Vol.11, No.2, May 2022.                                                                                                                                                                                   ISSN: 2217-8309

                                                                                                                                                                                                                        eISSN: 2217-8333


TEM Journal



Association for Information Communication Technology Education and Science

Brain Tumor Segmentation from Magnetic Resonance Image using Optimized Thresholded Difference Algorithm and Rough Set


Dalia Mohammad Toufiq, Ali Makki Sagheer, Hadi Veisi


© 2022 Dalia Mohammad Toufiq, published by UIKTEN. This work is licensed under the Creative Commons Attribution-NonCommercial-NoDerivatives 4.0 License. (CC BY-NC-ND 4.0)


Citation Information: TEM Journal.
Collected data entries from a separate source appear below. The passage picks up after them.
/-- A lane locks (R308): training picked `best`, which applies with `adapt`; `oma` the received power, in 0.01 dBm. -/
def State.laneLock (s : State) (e k best oma : Nat) : State :=
  (((s.wr LSTAT.signal [e, k] 1).wr LSTAT.cdr_lock [e, k] 1).wr LSTAT.peaking_now [e, k]
    (if s.flag LCFG.adapt [e, k] then best else s.rd LCFG.peaking [e, k])).wr LOPT.rx_oma [e, k] oma

/-- Light reaches a lane or returns, training completes and the CDR locks (R308). -/
def execCdrLock (e k best oma t : Nat) (s0 : State) : Host.Outcome State Fault Refusal :=
  let s := s0.upTo t
  .next (if bitOf s.fit.glow e && !s.flag GWSTAT.failed [e] then s.laneLock e k best oma else s)

/-- The pattern checker has predicted 64 bits in a row (R310). -/
def execPrbsLock (e k t : Nat) (s0 : State) : Host.Outcome State Fault Refusal :=
  let s := s0.upTo t
  .next (if s.rd LCFG.prbs_rx [e, k] = 0 then s else s.wr LSTAT.prbs_lock [e, k] 1)

/-- The checker has seen 64 errors within 1,024 bits: it drops lock; `bits` and `errs` are what it counted while locked, and are kept
(R310). -/
def execPrbsLockLoss (e k bits errs t : Nat) (s0 : State) : Host.Outcome State Fault Refusal :=
  let s := s0.upTo t
  if s.flag LSTAT.prbs_lock [e, k] then
    .next (((s.wr LSTAT.prbs_lock [e, k] 0).addWrap LPRBSBITS.bits [e, k] bits).add LPRBSERR.errors [e, k] errs)
  else .next s

/-- Key of a lane. -/
def laneKey (e k : Nat) : Nat := e * 32 + k

/-- A running injection ends (R311). -/
def State.injectEnd (s : State) (e k : Nat) : State :=
  ({ s with injects := Sparse.erase s.injects (laneKey e k) }).wr LINJ.busy [e, k] 0

/-- A write to `LINJ` (R311): with `go` while busy it is ignored; kind 0 ends a run; `go` starts one. -/
def State.writeLinj (s : State) (e k : Nat) (v : W64) : State :=
  let kind := v.toNat % 4
  let go := bitOf v.toNat 51
  let spacing := bitsOf v.toNat 26 16
  let offset := bitsOf v.toNat 42 9
  if spacing = 0 ∨ 271 < offset then s
  else if kind ≠ 0 ∧ go = true ∧ s.flag LINJ.busy [e, k] = true then s
  else
    let s1 := s.setRaw LINJ [e, k] (v.toNat % 2 ^ 51 + s.rd LINJ.busy [e, k] * 2 ^ 52)
    if kind = 0 then s1.injectEnd e k
    else if go then
      let n := s1.rd LINJ.count [e, k]
      ({ s1 with injects := Sparse.insert s1.injects (laneKey e k) { left := if n = 0 then none else some n } }).wr LINJ.busy [e, k] 1
    else s1

/-- `LINJ.go` (R311): `v` is the word written. -/
def execLinjGo (e k : Nat) (v : W64) (s : State) : Host.Outcome State Fault Refusal :=
  .next (if bitOf v.toNat 51 then s.writeLinj e k v else s)

/-- Writing kind 0 ends a running injection at once (R311). -/
def execLinjStop (e k : Nat) (v : W64) (s : State) : Host.Outcome State Fault Refusal :=
  .next (if v.toNat % 4 = 0 then s.writeLinj e k v else s)

/-- The spacing count expires: one injection is made (R311). -/
def execInjection (e k t : Nat) (s0 : State) : Host.Outcome State Fault Refusal :=
  let s := s0.upTo t
  match Sparse.find s.injects (laneKey e k) with
  | none => .next s
  | some x =>
    let kind := s.rd LINJ.kind [e, k]
    let par := if kind = 3 then s.rd LINJ.symbol [e, k] else if kind = 2 then s.rd LINJ.length [e, k] + 1 else 1
    let s1 := (s.bump LINJCNT.made [e, k]).emit (.inject e k kind par)
    match x.left with
    | none => .next s1
    | some 1 => .next (s1.injectEnd e k)
    | some m => .next { s1 with injects := Sparse.insert s1.injects (laneKey e k) { left := some (m - 1) } }

/-! ### Bulk Ethernet: receiving (R312 to R316) -/

def State.mac (s : State) (n i : Nat) : Mac := Sparse.get {} s.macs (key2 n i)
def State.setMac (s : State) (n i : Nat) (x : Mac) : State := { s with macs := Sparse.set {} s.macs (key2 n i) x }
def Mac.ring (x : Mac) (q : Nat) : RxRing := Sparse.get {} x.rings q
def Mac.setRing (x : Mac) (q : Nat) (r : RxRing) : Mac := { x with rings := Sparse.set {} x.rings q r }
def Mac.tx (x : Mac) (q : Nat) : TxQueue := Sparse.get {} x.txq q
def Mac.setTx (x : Mac) (q : Nat) (r : TxQueue) : Mac := { x with txq := Sparse.set {} x.txq q r }

/-- Port block `i` is the first of a bulk Ethernet port (R312). -/
def State.bulkEth (s : State) (n i : Nat) : Bool :=
  s.fit.ethMac && s.rd PCFG.mode [n, i] == 2 && !s.portPrompt n i

/-- A big-endian number of bytes, as Ethernet writes its fields. -/
def beNat (bs : List Byte) : Nat := leNat bs.reverse

/-- 512 bit times of a port, ps (R316, R317). -/
def State.quantumPs (s : State) (n i : Nat) : Nat := 2560 / s.portLanes n i

/-- Cells of 256 bytes a frame takes (R316). -/
def MacFrame.cells (f : MacFrame) : Nat := (f.bytes.length + 255) / 256

/-- Cells in use, of all queues or of those with a priority (R316). -/
def State.macCells (s : State) (n i : Nat) (prio : Option Nat) : Nat :=
  (((s.mac n i).frames.filter (fun f => match prio with | none => true | some p => s.rd MRQ.prio [n, i, f.queue] == p)).map MacFrame.cells).sum

/-- The port may send flow control again: 512 bit times have passed since the last (R316). -/
def State.pauseFree (s : State) (n i : Nat) : Bool :=
  (s.mac n i).pauseAt == 0 || decide ((s.mac n i).pauseAt + s.quantumPs n i ≤ s.now + 1)

/-- A pause frame leaves. -/
def State.sendPause (s : State) (n i : Nat) (plain : Bool) (qs : List (Nat × Nat)) : State :=
  if qs.isEmpty then s
  else ((s.setMac n i { s.mac n i with pauseAt := s.now + 1 }).bump MCNT_PAUSETX.count [n, i]).emit (.pause n i plain qs)

/-- What one priority's occupancy asks for: whether pause is asserted, and whether that changed (R316). -/
def State.pauseWant (s : State) (n i occ : Nat) (on : Bool) : Bool :=
  if on then decide (s.rd MWM.low [n, i] ≤ occ) else decide (s.rd MWM.high [n, i] ≤ occ)

/-- Occupancy is compared with the watermarks; changes go out in one frame (R316). -/
def State.macFlow (s0 : State) (n i : Nat) : State :=
  let s := s0.wr MOCC.cells [n, i] (s0.macCells n i none)
  let quanta := s.rd MACPAUSE.quanta [n / 4]
  if s.pauseFree n i = false then s
  else
    match s.rd MCFG.fc [n, i] with
    | 1 =>
      let on := s.rd MOCC.pausing [n, i] != 0
      let want := s.pauseWant n i (s.macCells n i none) on
      if on = want then s
      else (s.wr MOCC.pausing [n, i] (if want then 255 else 0)).sendPause n i true [(0, if want then quanta else 0)]
    | 2 =>
      let mask := s.rd MOCC.pausing [n, i]
      let ps := (List.range 8).filter (fun p => bitOf (s.rd MCFG.pfc_mask [n, i]) p &&
        s.pauseWant n i (s.macCells n i (some p)) (bitOf mask p) != bitOf mask p)
      let mask1 := ps.foldl (fun m p => setBits m p 1 (b2n (!bitOf mask p))) mask
      (s.wr MOCC.pausing [n, i] mask1).sendPause n i false (ps.map (fun p => (p, if bitOf mask p then 0 else quanta)))
    | _ => s
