-- ==== Sys2Proof/Machine/Routers.lean ====
section
/-!
DEFINITION. The mesh routers and their slot frames (R83, R84, R95 to R99). A token held in a router is out of `inFlight`; when its
position comes it sets out again.
-/
namespace Sys2Proof.Machine

/-- Router of the bridge on side `b` (0 W, 1 N, 2 S, 3 E) (R83). -/
def bridgeRouter : Nat → Nat
  | 0 => 24 | 1 => 26 | 2 => 29 | _ => 31

/-- Side of the bridge at a router. -/
def bridgeSide : Nat → Option Nat
  | 24 => some 0 | 26 => some 1 | 29 => some 2 | 31 => some 3 | _ => none

/-- Die beyond the bridge on side `b` (R13). -/
def beyond (n b : Nat) : Option Nat :=
  match b with
  | 0 => if n % 4 = 0 then none else some (n - 1)
  | 1 => if n / 4 = 0 then none else some (n - 4)
  | 2 => if n / 4 = 3 then none else some (n + 4)
  | _ => if n % 4 = 3 then none else some (n + 1)

/-- Router of the unit an address names (R83). -/
def homeRouter (a : BitVec 28) : Nat :=
  match adUnit a with
  | 4 => if adPlace a % 16 < 8 then adPlace a % 16 else adPlace a % 16 + 48
  | 6 => 8 + adPlace a % 8
  | _ => adPlace a

/-- Sides that lead closer to the destination die: the column first, then the row (R98). -/
def sides (n d : Nat) : List Nat :=
  (if d % 4 < n % 4 then [0] else if n % 4 < d % 4 then [3] else []) ++
  (if d / 4 < n / 4 then [1] else if n / 4 < d / 4 then [2] else [])

/-- Outputs (0 N, 1 E, 2 S, 3 W) that lead closer to a router, the row of travel first (R98). -/
def towards (r t : Nat) : List Nat :=
  (if r % 8 < t % 8 then [1] else if t % 8 < r % 8 then [3] else []) ++
  (if r / 8 < t / 8 then [2] else if t / 8 < r / 8 then [0] else [])

/-- Every output that brings a token closer, the dimension-order one first; 4 is the bridge, none at its home router (R98). -/
def outputs (n r : Nat) (a : BitVec 28) : List Nat :=
  if adDie a = n then towards r (homeRouter a)
  else ((sides n (adDie a)).flatMap (fun b => if r = bridgeRouter b then [4] else towards r (bridgeRouter b))).eraseDups

/-- The dimension-order output (R98); none at the home router. -/
def firstOutput (n r : Nat) (a : BitVec 28) : Option Nat :=
  if adDie a = n then (towards r (homeRouter a)).head?
  else match sides n (adDie a) with
    | [] => none
    | b :: _ => if r = bridgeRouter b then some 4 else (towards r (bridgeRouter b)).head?

/-- Bulk tokens route adaptively (R98, R247). -/
def State.adaptive (s : State) (n : Nat) : Bool := s.flag GALCFG.adaptive [n] && !s.flag DETSTAT.strict []

/-- Owner code of position `p` of output `o`; a reserved code acts as 0 (R96). -/
def State.slotOwner (s : State) (n r o p : Nat) : Nat :=
  let c := bitsOf (s.raw SLOTTAB [n, r, o, p / 8]) (4 * (p % 8)) 4
  if c = 1 ∨ (8 ≤ c ∧ c ≤ 13) then c else 0

/-- The image owns a position of the output: the link runs (R95). -/
def State.linkRuns (s : State) (n r o : Nat) : Bool := (List.range 64).any (fun p => s.slotOwner n r o p != 0)

/-- Output `o` owns a position for prompt tokens from input `i` (R96). -/
def State.ownsFor (s : State) (n r o i : Nat) : Bool := (List.range 64).any (fun p => s.slotOwner n r o p == 8 + i)

/-- The router and output that feed framed input `i` of a router: die, router, output. -/
def feeder (n r i : Nat) : Option (Nat × Nat × Nat) :=
  match i with
  | 0 => if r / 8 = 0 then none else some (n, r - 8, 2)
  | 1 => if r % 8 = 7 then none else some (n, r + 1, 3)
  | 2 => if r / 8 = 7 then none else some (n, r + 8, 0)
  | 3 => if r % 8 = 0 then none else some (n, r - 1, 1)
  | 5 => match bridgeSide r with
    | some b => (beyond n b).map (fun m => (m, bridgeRouter (3 - b), 4))
    | none => none
  | _ => none

/-- The hop credit of a bulk hold register at input `i` returns to the link that feeds it (R97). -/
def State.hopBack (s : State) (n r i : Nat) : State :=
  match feeder n r i with
  | none => s
  | some (m, q, o) =>
    let x := s.router m q
    s.setRouter m q { x with hopUsed := Sparse.set 0 x.hopUsed o (Sparse.get 0 x.hopUsed o - 1) }

/-- The cluster at a router has failed and its substitution runs: its C port is stopped (R101). -/
def State.portStopped (s : State) (n : Nat) (t : Token) : Bool :=
  (adUnit t.addr = 0 || adUnit t.addr = 1 || adUnit t.addr = 2 || adUnit t.addr = 5) &&
    s.flt.clusFailing.contains (n, s.physClu n (adPlace t.addr))

/-- A prompt token is dropped at a router, counted and reported (R96, R97); its credit does not return. -/
def State.routerDrop (s : State) (n r : Nat) (prompt : Bool) : State :=
  (s.bump RCNT.pdrop [n, r]).fltNote 0x01 n r 5 (!prompt)

/-- Holds of an input, by partition. -/
def Router.used (x : Router) (i : Nat) (prompt : Bool) : Nat := countIf (fun h => h.input == i && h.flit.tok.prompt == prompt) x.holds

/-- A token takes a hold register toward an output, or is dropped or waits where none is free (R96, R97). -/
def State.takeHold (s : State) (n r i : Nat) (f : Flit) (o : Option Nat) (stopped : Bool) : State :=
  let x := s.router n r
  let free := if f.tok.prompt then decide (x.used i true < 4) else decide (x.used i false < 2)
  let gone := { s with inFlight := eraseFirst f s.inFlight }
  if f.tok.prompt && !stopped && !(match o with | some p => s.ownsFor n r p i | none => false) then gone.routerDrop n r true
  else if free then gone.setRouter n r { x with holds := x.holds ++ [{ input := i, flit := f, output := o }] }
  else if f.tok.prompt || stopped then gone.routerDrop n r f.tok.prompt
  else s

/-- A token arrives at input `i` of a router (R84, R97, R98, R101): to a unit of this router it goes straight on, to a framed
output it takes a hold register. -/
def State.routerToken (s0 : State) (n r i : Nat) (f : Flit) (t : Nat) : State :=
  let s1 := s0.upTo t
  let s : State := { s1 with lastTok := (.router n r i, f.tok) :: s1.lastTok.filter (fun p => p.1 ≠ UnitId.router n r i) }
  if f.tok.kind = 3 then { s with inFlight := eraseFirst f s.inFlight }
  else
    match firstOutput n r f.tok.addr with
    | none =>
      if s.portStopped n f.tok then (s.takeHold n r i f (some 6) true)
      else (if f.tok.prompt then s else s.hopBack n r i)
    | some o => (s.takeHold n r i f (if !f.tok.prompt && s.adaptive n then none else some o) false)

/-- A token arrives at a router input (R97, R98). -/
def execRouterToken (n r i : Nat) (f : Flit) (t : Nat) (s0 : State) : Host.Outcome State Fault Refusal := .next (s0.routerToken n r i f t)

/-- A hold may leave by output `o` (R98). -/
def Hold.mayLeave (h : Hold) (n r o : Nat) : Bool :=
  match h.output with
  | some p => p == o
  | none => (outputs n r h.flit.tok.addr).contains o

/-- Takes the first hold a test accepts. -/
def takeFirst {α : Type} (p : α → Bool) : List α → Option (α × List α)
  | [] => none
  | x :: r => if p x then some (x, r) else (takeFirst p r).map (fun q => (q.1, x :: q.2))

/-- The next slot position of a running framed output carries its owner's token, or an empty token (R95 to R97). -/
def execSlotPosition (n r o : Nat) (s : State) : Host.Outcome State Fault Refusal :=
  if s.linkRuns n r o = false then .next s
  else
    let x := s.router n r
    let p := Sparse.get 0 x.pos o % 64
    let c := s.slotOwner n r o p
    let x1 := { x with pos := Sparse.set 0 x.pos o ((p + 1) % 64) }
    let empty := fun (a : State) => (a.setRouter n r x1).emit (.slot n r o p { tok := Token.empty })
    if c = 0 then .next (empty s)
    else if c = 1 then
      match takeFirst (fun h => !h.flit.tok.prompt && h.mayLeave n r o) x.holds with
      | none => .next (empty s)
      | some (h, rest) =>
        let used := Sparse.get 0 x.hopUsed o
        if 2 ≤ used then .next ((empty s).bump RCNT.bulk_empty [n, r])
        else
          let s1 := s.setRouter n r { x1 with holds := rest, hopUsed := Sparse.set 0 x1.hopUsed o (used + 1) }
          .next (((s1.hopBack n r h.input).send h.flit).emit (.slot n r o p h.flit))
    else
      match takeFirst (fun h => h.flit.tok.prompt && h.input == c - 8 && h.mayLeave n r o) x.holds with
      | none => .next (empty s)
      | some (h, rest) => .next (((s.setRouter n r { x1 with holds := rest }).send h.flit).emit (.slot n r o p h.flit))

/-- Tokens a stopped C port held go on to the cluster that stands in (R101). -/
def State.reopenPort (s : State) (n r : Nat) : State :=
  let x := s.router n r
  let out := x.holds.filter (fun h => h.output == some 6)
  (s.setRouter n r { x with holds := x.holds.filter (fun h => h.output != some 6) }).sendAll (out.map (·.flit))

end Sys2Proof.Machine
end

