/-- A hen's substitution ends (R100): written and read back, or its spare found failed, which fails the cluster (R103). -/
def execHenSubstitution (h : HenRef) (ok : Bool) (t : Nat) (s0 : State) : Host.Outcome State Fault Refusal :=
  let s := s0.upTo t
  if s.flt.hensFailing.contains h = false ∨ (s.clu h.die h.clu).henSubst ≠ some (s.logHen h) then .next s
  else
    let s1 : State := { s with flt := { s.flt with hensFailing := s.flt.hensFailing.filter (fun x => x ≠ h) } }
    if ok then .next (s1.henRebuild h)
    else .next (((s1.failHen ⟨h.die, h.clu, 64⟩ 1).fltQueue 0x05 h.die 1 3 (henUnit h)).failCluster h.die h.clu 1)

/-- CLU registers of a logical cluster are written to the spare from the image store (R101). -/
def State.writeCluRegs (s : State) (n : Nat) : List (Nat × W32) → State
  | [] => s
  | (o, v) :: r =>
    let a := 0x01000000 + n * 0x100000 + 0x30000 + 64 * 0x2000 + o
    let s1 := match findReg a with
      | some (x, idx, b) => if b = 0 ∧ x.width = 32 then s.setRaw x idx v.toNat else s.setRaw x idx (setBits (s.raw x idx) (8 * b) 32 v.toNat)
      | none => s
    s1.writeCluRegs n r

/-- The hub writes the spare cluster and router `c` switches to the spur (R101, R102). -/
def State.cluRebuild (s : State) (n c : Nat) : State :=
  let l := s.logClu n c
  let st := (s.die n).store
  let ep := if s.cluPrompt n c then s.rd GEPOCH.epoch [n] else (s.die n).bulkEpoch
  let s1 := (List.range 64).foldl (fun z h =>
    let old := s.hen ⟨n, c, s.physHen n c h⟩
    ((z.putHen ⟨n, 64, h⟩ { imem := Sparse.get [] st.imem (64 * l + h), consts := Sparse.get [] st.consts (64 * l + h), base := old.base }).wr
      HSTAT.epoch [n, 64, h] ep)) s
  let chans := (List.range 16).foldl (fun m k => Sparse.set 0 m k ep) ([] : Sparse Nat)
  let s2 := s1.setClu n 64 { sram := if s.cluPrompt n c then Sparse.get [] st.sram l else [], chanEpoch := chans, substituted := true }
  let s3 := s2.writeCluRegs n (Sparse.get [] st.cluRegs l)
  let s4 := (((s3.wr CLUSTAT.logical [n, 64] l).wr CLUSTAT.standing_in [n, 64] 1).wr CLUSTAT.prompt [n, 64] (b2n (s.cluPrompt n c))).wr
    DIESTAT.spare_cluster_used [n] 1
  let s5 := s4.setRaw FLTCMAP [n, l / 4] (setBits (s4.raw FLTCMAP [n, l / 4]) (8 * (l % 4)) 7 64)
  let fh := fun (x : HenRef) => if x.die = n ∧ x.clu = c then (⟨n, 64, if x.hen = 64 then s.rd CLUSTAT.spare_hen_logical [n, c] else x.hen⟩ : HenRef) else x
  let s6 := s5.rename fh (fun m k => if m = n ∧ k = c then 64 else k)
  let s7 := ((s6.startStreams n 64).wr QSTAT.epoch [n, 64] ep).reopenPort n c
  let mine := fun (u : UnitId) => match u with | .hen h => decide (h.die = n ∧ h.clu = 64) | .quant m k _ => decide (m = n ∧ k = 64) | _ => false
  (s7.reinject n mine).fltMasked 0x03 n 1 c 64

/-- A cluster's substitution ends (R101): the spare stands in, or is found failed itself, which fails the die (R103, R379). -/
def execClusterSubstitution (n c : Nat) (ok : Bool) (t : Nat) (s0 : State) : Host.Outcome State Fault Refusal :=
  let s := s0.upTo t
  if s.flt.clusFailing.contains (n, c) = false then .next s
  else
    let s1 : State := { s with flt := { s.flt with clusFailing := s.flt.clusFailing.filter (fun x => x ≠ (n, c)) } }
    if ok then .next (s1.cluRebuild n c)
    else .next (((s1.failCluster n 64 1).fltQueue 0x03 n 1 3 c).dieDying n 1)

/-- The logical row or column behind a physical one, which may itself be a spare (R125). -/
def State.logicalCol (s : State) (n a col : Nat) : Nat :=
  match col with
  | 512 => s.rd ASPARE.col0 [n, a] % 512
  | 513 => s.rd ASPARE.col1 [n, a] % 512
  | 514 => s.rd ASPARE.col2 [n, a] % 512
  | 515 => s.rd ASPARE.col3 [n, a] % 512
  | c => c
def State.logicalRow (s : State) (n a row : Nat) : Nat :=
  match row with
  | 128 => s.rd ASPARE.row0 [n, a]
  | 129 => s.rd ASPARE.row1 [n, a]
  | r => r
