-- ==== Sys2Proof/Machine/Loader.lean ====
section
/-!
DEFINITION. The LOAD and RESUME commands: the checks in order, and what a load writes (R166 to R173, R177, R236, R260, R303, R338).
-/
namespace Sys2Proof.Machine

/-! ### Parameters (R338, R339) -/

/-- What LOAD and RESUME are given. `next` is the offset after these parameters. -/
structure LoadArgs where
  list : List (Nat × Nat)
  map : List Nat
  t0 : Nat
  least : Nat
  seed : Nat
  next : Nat
deriving DecidableEq, Repr

/-- The parameters of LOAD, which RESUME's begin with (R338). -/
def loadArgs (p : List Byte) : Option LoadArgs :=
  (hostList p 0 false).map (fun x =>
    { list := x.1, map := dieMapOf (p.drop x.2), t0 := stampNat p (x.2 + 16), least := pnum p (x.2 + 28) 4, seed := pnum p (x.2 + 32) 8
      next := x.2 + 40 })

/-- The bytes of a list as the hub reads them over CXL.io: none where a host access fails (R339). -/
def State.hostRead (s : State) (l : List (Nat × Nat)) (mem : Option (List Byte)) : Option (List Byte) :=
  if s.flag HOSTSTAT.up [] then mem.map (fitTo (listBytes l)) else none

/-- START_TICK as an instant, ps: the domain start time converted, 1 ms from now where it is 0 (R169, R170). -/
def State.startAt (s : State) (t0 : Nat) : Nat := ticksTo s.timeSeg (if t0 = 0 then s.domNow + nsDom 1000000 else t0) * tickPs

/-! ### The checks in order (R170) -/

/-- FORMAT to BUSY. -/
def State.earlyFail (s : State) (m : Img) (given : Nat) (maint : Bool) (map : List Nat) : Option Fail :=
  m.formatFail given <|> s.sigFail m maint <|> s.capFail m <|> s.identityFail m <|> m.reduceFail <|> s.mapFail m map <|> s.busyFail m map

/-- Every check of a load; the image as it is to be written, with its stretch. -/
def State.judge (s : State) (m : Img) (given : Nat) (maint : Bool) (a : LoadArgs) (startTick : Nat) : Sum Fail (Loading × Nat) :=
  match s.earlyFail m given maint a.map with
  | some f => .inl f
  | none =>
    if m.update then .inl { status := 0x0109 }
    else
      let m1 := { m with places := m.allocate }
      match s.spaceFail m1 with
      | some f => .inl f
      | none =>
        match m1.relocate a.map with
        | .inl f => .inl f
        | .inr m2 =>
          match m2.patch { start := startTick, node := s.node, seed := a.seed } a.map with
          | .inl f => .inl f
          | .inr m3 =>
            let L : Loading := { ms := [m3], map := a.map, v := (s.virtual [m3] a.map).setRegions m3 a.map }
            match L.laterChecks s a.least with
            | .inl f => .inl f
            | .inr d => .inr (L, d)

/-! ### What a load writes (R170 step 3) -/

/-- The die of an edge's producer. -/
def edgeHome : Edge → Option Nat
  | .none => none
  | .hen n _ _ _ => some n
  | .port n _ _ => some n
  | .quant n _ _ => some n
  | .goat n _ _ _ => some n
  | .ox n _ _ => some n
  | .mac n _ _ _ => some n
  | .seed n _ => some n
  | .array n _ _ => some n
  | .feed n _ _ => some n
  | .chan n _ _ _ _ => some n

/-- What an earlier image left in a die's units that no record writes: streams, runs, credits. -/
def State.clearDie (s : State) (n : Nat) : State :=
  let s1 := s.setDie n { holdUntil := (s.die n).holdUntil }
  let s2 := allClusters.foldl (fun z c =>
    let z1 := (z.setQuant n c { z.quant n c with streams := [] }).setRaw QSTAT [n, c] 0
    let z2 := z1.setClu n c { z1.clu n c with substituted := false }
    (List.range 2).foldl (fun y g => y.putGoat n c g { mem := (y.goat n c g).mem }) z2) s1
  let away := fun (e : Edge) => decide (edgeHome e ≠ some n)
  { s2 with credits := s2.credits.filter (fun p => away p.1), creditsDue := s2.creditsDue.filter away }
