-- ==== Sys2Proof/Machine/Dispatch.lean ====
section
/-!
DEFINITION. One arm per command: what `step` runs for the command at the front of the queue.
-/
namespace Sys2Proof.Machine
Volume 11, Issue 2, Pages 631-638, ISSN 2217-8309, DOI: 10.18421/TEM112-17, May 2022.


Received: 16 January 2022.

Revised:   24 March 2022.
Accepted: 30 March 2022.
Published: 27 May 2022.




This research presents an effective method for automatically segmenting brain tumors using the proposed Optimized Thresholded Difference (OTD) and Rough Set Theory (RST). The tumor area is determined using the proposed two-level segmentation algorithm. The first level i.e., an overlay image is created, which is the intensity average of all the pixels of the brain area that were segmented in the initial stage. Then the second level, in which the process of the thresholded difference is applied between the brain area and the overlay image depending on the specified threshold. Features are extracted from the segmented images using the Gray-Level Co-occurrence Matrix (GLCM). To improve performance, an RST is employed with the extracted features. The completely automated methodology is validated using Figshare open dataset.


Keywords –Brain tumor segmentation, OTD, GLCM, RST, ID3.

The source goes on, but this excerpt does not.